Successivamente promosse altri interventi nel palazzo Spada di Roma, dove furono chiamati Giacomo Wernie, Filippo Zucchetti (entrambi già attivi nella chiesa di Castel Viscardo), Paolo Gamba, Michelangelo Ricciolini e altri.[25] Gli ingenti lavori di ammodernamento del palazzo, con cicli floreali, a festoni o con altre decorazioni furono avviati per sua volontà tra il 1690 e 1700 col fine anche celebrativo delle nozze che il figlio Clemente avrebbe avuto da lì a breve.[25] Il lavoro più notevole fu quello del Ricciolini, il quale assieme ad aiuti si occupò di realizzare per il soffitto di una sala del palazzo (l'attuale III sala della Galleria musale) sei pitture a tempera su tela con raffigurazioni allegoriche delle quattro parti del mondo (Europa e Asia e Africa e America), dei quattro elementi della terra (Fuoco e Aria e Acqua e Terra) e delle quattro stagioni (Estate e Primavera e Autunno e Inverno).[26]

Bernardino tenne la collezione fino alla morte, nel 1716, quando poi la lasciò al figlio primogenito, Clemente Spada.[8]

Gli apporti del cardinale Fabrizio Spada[modifica | modifica wikitesto]

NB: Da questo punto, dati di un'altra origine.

/-- CHANNEL_MAP_OUT (R382). -/
def execChannelMapOut (ch cause : Nat) (s : State) : Host.Outcome State Fault Refusal :=
  .next (
    let many := decide (s.fld R.DMC_CFG_ue_limit <
      ((Store.get (fun _ => []) s.dmc.ueTimes ch).filter fun t => decide (s.ptp.f < t + 1000000000)).length)
    if 32 ≤ ch ∨ (s.fld R.DMC_CH_OK_ok).testBit ch = false then s
    else if cause = 1 ∨ (cause = 2 ∧ many = true) then s.mapOut ch cause
    else s)

/-- Every byte of channel `k` is zero. -/
def State.zeroChannel (s : State) (k : Nat) : State :=
  { s with dram := s.dram.filter fun e => e.1 / (16 * 65536 * 2048) != k }

/-- CHANNEL_SERVICE (R387): a removal, or a training and then the return. -/
def execChannelService (id : Nat) (bus : Bus) (trained : Bool) (s : State) : Host.Outcome State Fault Refusal :=
  .next (s.runOpAgain id .channelService fun c s =>
    let k := c.pb 8 0 5
    let ok := s.fld R.DMC_CH_OK_ok
    if c.flag 9 0 = false then
      if ok = 2 ^ k then s.refuse c stLimit 0
      else (if ok.testBit k then s.mapOut k 3 else s).finishOne c
    else if c.phase = .started then
      { s.hold c with dmc := { s.dmc with returning := some k } }
    else if (s.chQueue k).isEmpty = false then s
    else
      let s := { s with dmc := { s.dmc with returning := none } }
      if trained then
        let s := ((s.zeroChannel k).showChannels (ok ||| 2 ^ k)).record { kind := 8, key := k, body := [0] }
        s.takeWaiting.finishOne c
      else s.takeWaiting.failOne c stFault)

/-! ## Training (R379 to R381, R386) -/

/-- The figures of channel `k` in service: width and height of the read and write eye, and the residual (CAL_DRAM_FIG). -/
def State.setFigures (s : State) (k figures : Nat) : State :=
  if (s.fld R.DMC_CH_OK_ok).testBit k then
    { s.setReg (R.CAL_DRAM_FIG k) (BitVec.ofNat 64 (figures % 2 ^ 48 + 2 ^ 60)) with
      dmc := { s.dmc with figAt := Store.set (fun _ => 0) s.dmc.figAt k (s.ptp.f + 1) } }
  else s

/-- GATHERING_STEP (R379, R380): a step of quad `quad` starts, or ends with the trims named and the figures of its eight channels. -/
def execGatheringStep (quad : Nat) (trims : List Byte) (figures : List Nat) (s : State) : Host.Outcome State Fault Refusal :=
  .next (if 4 ≤ quad then s else
    let st := s.quadState quad
    let p := s.fld (R.DMC_QUAD_STATUS_point quad)
    let ws := Store.get (fun _ => []) s.dmc.gathers quad
    if st = 0 ∧ s.changeOf quad = none then s.setQuad quad 5
    else if st = 2 ∧ s.changeOf quad = none ∧ ws ≠ [] then (s.wakeQuad quad).setQuad quad 5
    else if st = 5 then
      let s := (List.range 8).foldl (fun t i => t.setFigures (8 * quad + i) (figures.getD i 0)) (s.setQuad quad 0)
      let s := { s with dmc := { s.dmc with gathers := Store.set (fun _ => []) s.dmc.gathers quad [] } }
      let s := if (s.fld (R.DMC_QUAD_STATUS_stale quad)).testBit p then
          s.record { kind := 3, key := 4 * quad + p, body := trims }
        else s.calibrateDram (4 * quad + p) trims
      s.endItems ws ⟨stDone, 0, 0⟩
    else s)

/-- The next item of full training that may go on: it starts, or ends with the channels `fails` failed (R386). -/
def State.trainNext (s : State) (id : Nat) (fails : List Nat) (trims : List Byte) : State :=
  match s.dmc.trains.find? fun t => t.cmd == id with
  | none => s
  | some t =>
    let j := t.quad
    let st := s.quadState j
    if st = 4 then
      if s.quadIdle j = false then s
      else
        let bad := fails.filter fun k => k / 8 == j
        let s := { s with dmc := { s.dmc with trains := s.dmc.trains.filter (· != t) } }
        let s := s.record { kind := 3, key := 4 * j + t.point, body := trims }
        let s := bad.foldl (fun u k => if (u.fld R.DMC_CH_OK_ok).testBit k then u.mapOut k 1 else u) s
        let s := if s.dmc.trains.any fun u => u.quad == j then s else (s.wakeQuad j).takeWaiting
        s.itemDone t.cmd t.item ⟨if bad = [] then stDone else stFault, 0, 0⟩
    else if (st = 0 ∨ st = 2) ∧ s.changeOf j = none then (s.wakeQuad j).setQuad j 4
    else s

/-- DRAM_TRAIN (R386). -/
def execDramTrain (id : Nat) (_bus : Bus) (fails : List Nat) (trims : List Byte) (s : State) : Host.Outcome State Fault Refusal :=
  .next (if s.dmc.trains.any fun t => t.cmd == id then s.trainNext id fails trims
    else s.runOp id .dramTrain fun c s =>
      let pairs := (setBits 4 (c.pb 8 0 4)).flatMap fun j => (setBits 4 (c.pb 9 0 4)).map fun k => (j, k)
      if pairs = [] then s.finishAs c []
      else if s.deferFull c then s.refuse c stBusyRetry 0
      else
        let s := s.defer c pairs.length
        let numbered := pairs.zip (List.range pairs.length)
        if c.flag 10 0 then
          let ts := numbered.map fun p => (⟨id, p.2, p.1.1, p.1.2⟩ : TrainItem)
          ({ s with dmc := { s.dmc with trains := s.dmc.trains ++ ts } }).trainNext id [] []
        else
          numbered.foldl (fun t p =>
            if p.1.2 = t.fld (R.DMC_QUAD_STATUS_point p.1.1) then
              { t with dmc := { t.dmc with gathers := Store.modify (fun _ => []) t.dmc.gathers p.1.1 (· ++ [(id, p.2)]) } }
            else t.itemDone id p.2 ⟨stBadParam, 2, 0⟩) s)

/-! ## Windows (R363, R384) -/

/-- Whether two ranges meet. -/
def rangesMeet (a n b m : Nat) : Bool := decide (a < b + m) && decide (b < a + n)

/-- The reason for which a new definition of window `w` is refused (R384); 0 is none. -/
def State.windowFault (s : State) (w : Nat) (ecc : Bool) (e c0 base row0 rows512 : Nat) : Nat :=
  let rows := rows512 * 512
  let size := 2 ^ e * rows * 32768 / (if ecc then 8 else 1) * (if ecc then 7 else 1) / 0x1000000
  if 5 < e ∨ c0 % 2 ^ e ≠ 0 ∨ 32 < c0 + 2 ^ e ∨ row0 % 512 ≠ 0 ∨ rows512 = 0 ∨ 65536 < row0 + rows ∨
      (ecc = true ∧ rows % 4096 ≠ 0) ∨ 4096 < base + size then 1
  else if (List.range 8).any fun v =>
      v != w && s.fld (R.DMC_WIN_CFG_enable v) == 1 &&
      (rangesMeet base size (s.fld (R.DMC_WIN_BASE_base v)) (s.fld (R.DMC_WIN_BASE_size v)) ||
        (rangesMeet c0 (2 ^ e) (s.fld (R.DMC_WIN_CFG_c0 v)) (2 ^ s.fld (R.DMC_WIN_CFG_e v)) &&
          rangesMeet row0 rows (s.fld (R.DMC_WIN_ROWS_row0 v)) (512 * s.fld (R.DMC_WIN_ROWS_rows512 v)))) then 2
  else if (List.range (2 ^ e)).any fun i => !(s.fld R.DMC_CH_OK_ok).testBit (c0 + i) then 3
  else 0

/-- The span of window `w` as it is defined. -/
def State.windowSpan (s : State) (w : Nat) : Nat × Nat :=
  if s.fld (R.DMC_WIN_CFG_enable w) = 1 then
    (s.fld (R.DMC_WIN_BASE_base w) * 0x1000000, s.fld (R.DMC_WIN_BASE_size w) * 0x1000000)
  else (0, 0)

/-- WINDOW_SET (R384): held until the queued requests of the old and new spans complete. -/
def execWindowSet (id : Nat) (bus : Bus) (s : State) : Host.Outcome State Fault Refusal :=
  .next (s.runOpAgain id .windowSet fun c s =>
    let w := c.pb 8 0 3
    let on := c.flag 9 0
    let ecc := c.flag 9 3
    let e := c.pb 10 0 3
    let c0 := c.pb 11 0 5
    let base := c.pb 12 0 12
    let row0 := c.p 14 2
    let rows := c.p 16 1
    let why := if on then s.windowFault w ecc e c0 base row0 rows else 0
    if why ≠ 0 then ({ s with dmc := { s.dmc with spans := [] } }).takeWaiting.refuse c stBadParam why
    else
      let size := 2 ^ e * (rows * 512) * 32768 / (if ecc then 8 else 1) * (if ecc then 7 else 1) / 0x1000000
      let spans := [s.windowSpan w, if on then (base * 0x1000000, size * 0x1000000) else (0, 0)]
      let s := { s with dmc := { s.dmc with spans := spans } }
      if (List.range 32).any fun k => (s.chQueue k).any fun r => s.spanHeld r.ma then s.hold c
      else
        let s := s.setFld (R.DMC_WIN_CFG_enable w) (bit on)
        let s := if on then
            let s := ((s.setFld (R.DMC_WIN_CFG_order w) (c.pb 9 1 2)).setFld (R.DMC_WIN_CFG_iecc w) (bit ecc)).setFld (R.DMC_WIN_CFG_e w) e
            let s := ((s.setFld (R.DMC_WIN_CFG_c0 w) c0).setFld (R.DMC_WIN_CFG_holed w) 0).setFld (R.DMC_WIN_BASE_base w) base
            ((s.setFld (R.DMC_WIN_BASE_size w) size).setFld (R.DMC_WIN_ROWS_row0 w) row0).setFld (R.DMC_WIN_ROWS_rows512 w) rows
          else s
        ({ s with dmc := { s.dmc with spans := [] } }).takeWaiting.finishOne c)

end Sys2Proof.Machine
end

Ritratto del cardinale Fabrizio Spada, Sebastiano Ceccarini

Sia in termini quantitativi che qualitativi l'apporto che diede il cardinale Fabrizio Spada è equiparabile solo a quello del cardinale Bernardino.

Fabrizio Spada, sestogenito di Orazio, era uomo colto e istruito anch'egli, che si trovò a operare sotto i pontificati di Clemente X Altieri, che lo nominò cardinale nel 1675, Innocenzo XI Odescalchi, Innocenzo XII Pignatelli e infine Clemente XI Albani.[27]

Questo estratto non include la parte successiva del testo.